In contrast to the adverse ulcer-causing effects, several clinical trials and epidemiological and animal studies have clearly demonstrated that aspirin or NSAIDs actually decrease the risk and mortality of CRC and prevent colon adenoma formation (Dubois, 2009; Burn et al., 2011; Fischer et al., 2011; Cao et al., 2016). To acknowledge this supporting evidence, in 2016 the U.S. Preventive Services Task Force (USPSTF) recommended the use of aspirin to prevent CRC and cardiovascular disease for adults aged between 50 and 70 in the U.S. This recommendation distinguishes aspirin as the first pharmacologic agent to be endorsed by the USPSTF for chemoprevention of a cancer in a population not characterized as high risk (Cao et al., 2016; Chan and Ladabaum, 2016). In addition, notable chemopreventive clinical trials studied the use of aspirin for the prevention of adenomas and carcinomas in patients with Lynch syndrome (Burn et al., 2011) and the use of celecoxib for the reduction of sporadic colorectal adenoma (Dubois, 2009). To achieve significant chemoprevention while also reducing the adverse effects of GI ulcers, alternative approaches with either low doses of NSAIDs or in combination with other chemopreventive agents have been tried with little success (Fischer et al., 2011).

Soluble Epoxide Hydrolase

Epoxides are cyclic three atom rings which are highly reactive and are metabolized by epoxide hydrolases by adding water forming a diol group in a dihydroxylation reaction. The epoxide hydrolase family is comprised of numerous enzymes including: microsomal epoxide hydrolase (mEH), sEH, leukotriene A4 hydrolase, cholesterol 5,6-oxide hydrolase, and epoxide hydrolase 3 (Fretland and Omiecinski, 2000; Decker et al., 2012). The major epoxide hydrolase involved in EET metabolism is sEH, encoded by the EPHX-2 gene located on chromosome 8 (Larsson et al., 1995; Sandberg and Meijer, 1996). The 60-kDa sEH forms a homodimer with each monomer containing N-terminal domain lipid phosphatase activity with unknown physiologic significance, as well as a functionally independent C-terminal domain epoxide hydrolase activity (Argiriadi et al., 1999; Cronin et al., 2003; Newman et al., 2003).

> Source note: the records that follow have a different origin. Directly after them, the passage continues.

/-- A pending NMI, or an edge now, takes the sequence through $FFFA whatever I and the IRQ line are. R307, R306, R309,
marked general knowledge by the spec (decisions D7 to D11, D33). -/
def Obligations.NmiTakesPrecedenceOverIrqAndIsNotMasked : Prop :=
  ∀ s : State, s.lines.resb = false → s.run ≠ .stopped → (s.nmiPending = true ∨ s.lines.nmiEdge = true) →
    ∃ t, step s = .next t ∧
    t.sp = s.sp - 3 ∧ t.i = true ∧ t.d = false ∧ t.run = .running ∧ t.nmiPending = false ∧
    t.a = s.a ∧ t.x = s.x ∧ t.y = s.y ∧ t.n = s.n ∧ t.v = s.v ∧ t.z = s.z ∧ t.c = s.c ∧
    (s.mem.wf = true → s.isRam (stackAddr s.sp) → s.isRam (stackAddr (s.sp - 1)) → s.isRam (stackAddr (s.sp - 2)) →
      (t.peek (stackAddr s.sp)).toNat = s.pc.toNat / 256 ∧
      (t.peek (stackAddr (s.sp - 1))).toNat = s.pc.toNat % 256 ∧
      t.peek (stackAddr (s.sp - 2)) = s.srImage false) ∧
    (∀ e : Word, e ≠ stackAddr s.sp → e ≠ stackAddr (s.sp - 1) → e ≠ stackAddr (s.sp - 2) → t.peek e = s.peek e) ∧
    (s.isMemory 0xFFFA#16 → s.isMemory 0xFFFB#16 →
      t.pc.toNat = (s.peek 0xFFFA#16).toNat + 256 * (s.peek 0xFFFB#16).toNat)

/-- A low IRQ line with I = 0 takes the sequence through $FFFE with bit 4 of the pushed flags clear. R305, R306, R309,
marked general knowledge by the spec (decisions D7 to D11). -/
def Obligations.IrqIsTakenWhenUnmasked : Prop :=
  ∀ s : State, s.lines.resb = false → s.run ≠ .stopped → s.nmiPending = false → s.lines.nmiEdge = false →
    s.lines.irqLow = true → s.i = false →
    ∃ t, step s = .next t ∧
    t.sp = s.sp - 3 ∧ t.i = true ∧ t.d = false ∧ t.run = .running ∧ t.nmiPending = false ∧
    t.a = s.a ∧ t.x = s.x ∧ t.y = s.y ∧ t.n = s.n ∧ t.v = s.v ∧ t.z = s.z ∧ t.c = s.c ∧
    (s.mem.wf = true → s.isRam (stackAddr s.sp) → s.isRam (stackAddr (s.sp - 1)) → s.isRam (stackAddr (s.sp - 2)) →
      (t.peek (stackAddr s.sp)).toNat = s.pc.toNat / 256 ∧
      (t.peek (stackAddr (s.sp - 1))).toNat = s.pc.toNat % 256 ∧
      t.peek (stackAddr (s.sp - 2)) = s.srImage false) ∧
    (∀ e : Word, e ≠ stackAddr s.sp → e ≠ stackAddr (s.sp - 1) → e ≠ stackAddr (s.sp - 2) → t.peek e = s.peek e) ∧
    (s.isMemory 0xFFFE#16 → s.isMemory 0xFFFF#16 →
      t.pc.toNat = (s.peek 0xFFFE#16).toNat + 256 * (s.peek 0xFFFF#16).toNat)

/-- While I = 1 and the machine is not Waiting, the level of the IRQ line at a boundary changes nothing. R305: with I
= 1 the line is ignored, except that it ends a WAI. At the boundary right after SEI or PLP the I that counts is the
new one: R310, decision D11 of the spec, which its U6 doubts (log 12). The queue of inputs is log 4. -/
def Obligations.MaskedIrqLineIsIgnoredWhileRunning : Prop :=
  ∀ (s : State) (l : Lines) (rest : List Lines), s.i = true → s.run ≠ .waiting →
    step { s with inputs := { l with irqLow := true } :: rest } =
      step { s with inputs := { l with irqLow := false } :: rest }

/-- Without reset a Stopped machine stays so; without NMI a Waiting one stays so while the IRQ line is high, and a low
line with I = 1 only ends the wait. R313, R314, R308, marked general knowledge by the spec (decisions D13, D14); that
waiting is a step which changes nothing but the input queue is logs 15 and 4. -/
def Obligations.WaitingAndStoppedKeepEverything : Prop :=
  ∀ s : State, s.lines.resb = false →
    (s.run = .stopped →
      step s = .next { s with nmiPending := s.nmiPending || s.lines.nmiEdge, inputs := s.inputs.tail }) ∧
    (s.run = .waiting → s.nmiPending = false → s.lines.nmiEdge = false → s.lines.irqLow = false →
      step s = .next { s with inputs := s.inputs.tail }) ∧
    (s.run = .waiting → s.nmiPending = false → s.lines.nmiEdge = false → s.lines.irqLow = true → s.i = true →
      step s = .next { s with run := .running, inputs := s.inputs.tail })

/-- Every step from a state whose memory is in canonical form answers a state whose memory is. R50 gives the 65536
bytes; the canonical form is the model's own representation of them (log 1). -/
def Obligations.StepKeepsMemoryCanonical : Prop :=
  ∀ s t : State, s.mem.wf = true → step s = .next t → t.mem.wf = true

/-- The state after reset has I = 1, D = 0, Running, no NMI pending, PC from $FFFC, and canonical memory. R41, wholly
general knowledge by the mark of the spec (decision D12). The word at $FFFC is that of a memory with nothing listed
(log 3), and the canonical form is the representation the model chose (log 1). -/
def Obligations.ResetStateIsAsTheSpecSays : Prop :=
  State.reset.i = true ∧ State.reset.d = false ∧ State.reset.run = .running ∧ State.reset.nmiPending = false ∧
    State.reset.pc.toNat = (State.reset.peek 0xFFFC#16).toNat + 256 * (State.reset.peek 0xFFFD#16).toNat ∧
    State.reset.mem.wf = true

/-- No step changes the memory map or any byte that does not stand in RAM. R58: a write to ROM has no effect on later
reads. That the map is fixed is the reading of `Platform.region` as a parameter (log 5). -/
def Obligations.StepKeepsTheMapAndEveryByteOutsideRam : Prop :=
  ∀ s t : State, step s = .next t →
    t.regions = s.regions ∧ ∀ b : Word, ¬ s.isRam b → t.peek b = s.peek b

/-- A step never faults, and is refused only when an instruction byte at PC lies in IO or Unmapped space. R301 and
R58; LEN is the grid of R84. That a fetch from IO or Unmapped is refused, the first such byte deciding how, is log 8.
-/
def Obligations.OnlyTheFetchIsRefused : Prop :=
  ∀ s : State, (∀ f, step s ≠ .fault f) ∧
    (∀ r, step s = .refused r → s.run = .running ∧ ∃ k : Nat, k < lengthCell (s.peek s.pc) ∧
      (∀ j : Nat, j < k → s.isMemory (s.pc + BitVec.ofNat 16 j)) ∧
      ((r = .fetchFromIo ∧ s.region (s.pc + BitVec.ofNat 16 k) = .io) ∨
        (r = .fetchFromUnmapped ∧ s.region (s.pc + BitVec.ofNat 16 k) = .unmapped)))

/-- From any state whose whole address space is RAM and ROM, a run of any length is safe. R301: the step function is
total on every state in which the instruction bytes can be read. -/
def Obligations.RunsInMemoryNeverStop : Prop :=
  ∀ (k : Nat) (s : State), (∀ b : Word, s.isMemory b) → SafeRun k s

/-- A step with the cycle counter set ahead answers the same with the counter ahead by as much. R354: the counter is
never read by any instruction and can be erased without changing any other state. What each step adds to it is log 17.
-/
def Obligations.CycleCounterIsNeverRead : Prop :=
  ∀ (s : State) (k : Nat), step (s.tick k) = tickOutcome k (step s)
end

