-- ==== Sys2Proof/Laws/State.lean ====
section
/-! SUPPORT. What each plain update of the state leaves in each field: one lemma per field per update. -/

namespace Sys2Proof.Machine

/-! `State.setNZ` -/

@[simp] theorem State.setNZ_a (q : Byte) (s : State) : (s.setNZ q).a = s.a := rfl
@[simp] theorem State.setNZ_x (q : Byte) (s : State) : (s.setNZ q).x = s.x := rfl
@[simp] theorem State.setNZ_y (q : Byte) (s : State) : (s.setNZ q).y = s.y := rfl
@[simp] theorem State.setNZ_sp (q : Byte) (s : State) : (s.setNZ q).sp = s.sp := rfl
@[simp] theorem State.setNZ_pc (q : Byte) (s : State) : (s.setNZ q).pc = s.pc := rfl
@[simp] theorem State.setNZ_n (q : Byte) (s : State) : (s.setNZ q).n = q.getLsbD 7 := rfl
@[simp] theorem State.setNZ_v (q : Byte) (s : State) : (s.setNZ q).v = s.v := rfl
@[simp] theorem State.setNZ_d (q : Byte) (s : State) : (s.setNZ q).d = s.d := rfl
@[simp] theorem State.setNZ_i (q : Byte) (s : State) : (s.setNZ q).i = s.i := rfl
@[simp] theorem State.setNZ_z (q : Byte) (s : State) : (s.setNZ q).z = (q == 0) := rfl
@[simp] theorem State.setNZ_c (q : Byte) (s : State) : (s.setNZ q).c = s.c := rfl
@[simp] theorem State.setNZ_run (q : Byte) (s : State) : (s.setNZ q).run = s.run := rfl
@[simp] theorem State.setNZ_nmiPending (q : Byte) (s : State) : (s.setNZ q).nmiPending = s.nmiPending := rfl
@[simp] theorem State.setNZ_mem (q : Byte) (s : State) : (s.setNZ q).mem = s.mem := rfl
@[simp] theorem State.setNZ_regions (q : Byte) (s : State) : (s.setNZ q).regions = s.regions := rfl
@[simp] theorem State.setNZ_inputs (q : Byte) (s : State) : (s.setNZ q).inputs = s.inputs := rfl
@[simp] theorem State.setNZ_ioLog (q : Byte) (s : State) : (s.setNZ q).ioLog = s.ioLog := rfl
@[simp] theorem State.setNZ_draws (q : Byte) (s : State) : (s.setNZ q).draws = s.draws := rfl
@[simp] theorem State.setNZ_cycles (q : Byte) (s : State) : (s.setNZ q).cycles = s.cycles := rfl

/-! `State.srLoad` -/

@[simp] theorem State.srLoad_a (q : Byte) (s : State) : (s.srLoad q).a = s.a := rfl
@[simp] theorem State.srLoad_x (q : Byte) (s : State) : (s.srLoad q).x = s.x := rfl
@[simp] theorem State.srLoad_y (q : Byte) (s : State) : (s.srLoad q).y = s.y := rfl
@[simp] theorem State.srLoad_sp (q : Byte) (s : State) : (s.srLoad q).sp = s.sp := rfl
@[simp] theorem State.srLoad_pc (q : Byte) (s : State) : (s.srLoad q).pc = s.pc := rfl
@[simp] theorem State.srLoad_n (q : Byte) (s : State) : (s.srLoad q).n = q.getLsbD 7 := rfl
@[simp] theorem State.srLoad_v (q : Byte) (s : State) : (s.srLoad q).v = q.getLsbD 6 := rfl
@[simp] theorem State.srLoad_d (q : Byte) (s : State) : (s.srLoad q).d = q.getLsbD 3 := rfl
@[simp] theorem State.srLoad_i (q : Byte) (s : State) : (s.srLoad q).i = q.getLsbD 2 := rfl
@[simp] theorem State.srLoad_z (q : Byte) (s : State) : (s.srLoad q).z = q.getLsbD 1 := rfl
@[simp] theorem State.srLoad_c (q : Byte) (s : State) : (s.srLoad q).c = q.getLsbD 0 := rfl
@[simp] theorem State.srLoad_run (q : Byte) (s : State) : (s.srLoad q).run = s.run := rfl
@[simp] theorem State.srLoad_nmiPending (q : Byte) (s : State) : (s.srLoad q).nmiPending = s.nmiPending := rfl
@[simp] theorem State.srLoad_mem (q : Byte) (s : State) : (s.srLoad q).mem = s.mem := rfl
@[simp] theorem State.srLoad_regions (q : Byte) (s : State) : (s.srLoad q).regions = s.regions := rfl
@[simp] theorem State.srLoad_inputs (q : Byte) (s : State) : (s.srLoad q).inputs = s.inputs := rfl
@[simp] theorem State.srLoad_ioLog (q : Byte) (s : State) : (s.srLoad q).ioLog = s.ioLog := rfl
@[simp] theorem State.srLoad_draws (q : Byte) (s : State) : (s.srLoad q).draws = s.draws := rfl
@[simp] theorem State.srLoad_cycles (q : Byte) (s : State) : (s.srLoad q).cycles = s.cycles := rfl

/-! `State.setAlu` -/

@[simp] theorem State.setAlu_a (q : AluResult) (s : State) : (s.setAlu q).a = q.r := rfl
@[simp] theorem State.setAlu_x (q : AluResult) (s : State) : (s.setAlu q).x = s.x := rfl
@[simp] theorem State.setAlu_y (q : AluResult) (s : State) : (s.setAlu q).y = s.y := rfl
@[simp] theorem State.setAlu_sp (q : AluResult) (s : State) : (s.setAlu q).sp = s.sp := rfl
@[simp] theorem State.setAlu_pc (q : AluResult) (s : State) : (s.setAlu q).pc = s.pc := rfl
@[simp] theorem State.setAlu_n (q : AluResult) (s : State) : (s.setAlu q).n = q.r.getLsbD 7 := rfl
@[simp] theorem State.setAlu_v (q : AluResult) (s : State) : (s.setAlu q).v = q.v := rfl
@[simp] theorem State.setAlu_d (q : AluResult) (s : State) : (s.setAlu q).d = s.d := rfl
@[simp] theorem State.setAlu_i (q : AluResult) (s : State) : (s.setAlu q).i = s.i := rfl
@[simp] theorem State.setAlu_z (q : AluResult) (s : State) : (s.setAlu q).z = (q.r == 0) := rfl
@[simp] theorem State.setAlu_c (q : AluResult) (s : State) : (s.setAlu q).c = q.c := rfl
@[simp] theorem State.setAlu_run (q : AluResult) (s : State) : (s.setAlu q).run = s.run := rfl
@[simp] theorem State.setAlu_nmiPending (q : AluResult) (s : State) : (s.setAlu q).nmiPending = s.nmiPending := rfl
@[simp] theorem State.setAlu_mem (q : AluResult) (s : State) : (s.setAlu q).mem = s.mem := rfl
@[simp] theorem State.setAlu_regions (q : AluResult) (s : State) : (s.setAlu q).regions = s.regions := rfl
@[simp] theorem State.setAlu_inputs (q : AluResult) (s : State) : (s.setAlu q).inputs = s.inputs := rfl
@[simp] theorem State.setAlu_ioLog (q : AluResult) (s : State) : (s.setAlu q).ioLog = s.ioLog := rfl
@[simp] theorem State.setAlu_draws (q : AluResult) (s : State) : (s.setAlu q).draws = s.draws := rfl
@[simp] theorem State.setAlu_cycles (q : AluResult) (s : State) : (s.setAlu q).cycles = s.cycles := rfl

In the early 1990s, concerns about the potential adverse effects of a chronic loss of sEH have centered around the clearance of xenobiotics, particularly the potential loss of function to clear epoxide-containing carcinogens. These concerns have been well studied and demonstrated that these xenobiotics are not the substrates of sEH (Seidegard and Ekstrom, 1997; Fretland and Omiecinski, 2000; Morisseau and Hammock, 2005; Shimada, 2006; Morisseau and Hammock, 2007; Decker et al., 2009). Studies of evolution of the microsomal EH (mEH) and sEH show that although they have common origins, they diverge at the level of prokaryotes and their substrate selectivity is vastly different (Fretland and Omiecinski, 2000). mEH rapidly degrades carcinogenic epoxides on cyclic systems (e.g., aflatoxin epoxide and benzo[a]pyrene epoxide) (Shimada, 2006). To date, sEH has not been shown to metabolize a single carcinogenic epoxide and endogenous eicosanoids are identified as its only substrates (Seidegard and Ekstrom, 1997; Decker et al., 2009). sEH inhibitors have been cross-tested on the mEH, which show a much greater selectivity for sEH (Morisseau and Hammock, 2005; Morisseau and Hammock, 2007). Most importantly, the fatty epoxides stabilized through sEH inhibition display a strong anti-inflammatory action (Norwood et al., 2010).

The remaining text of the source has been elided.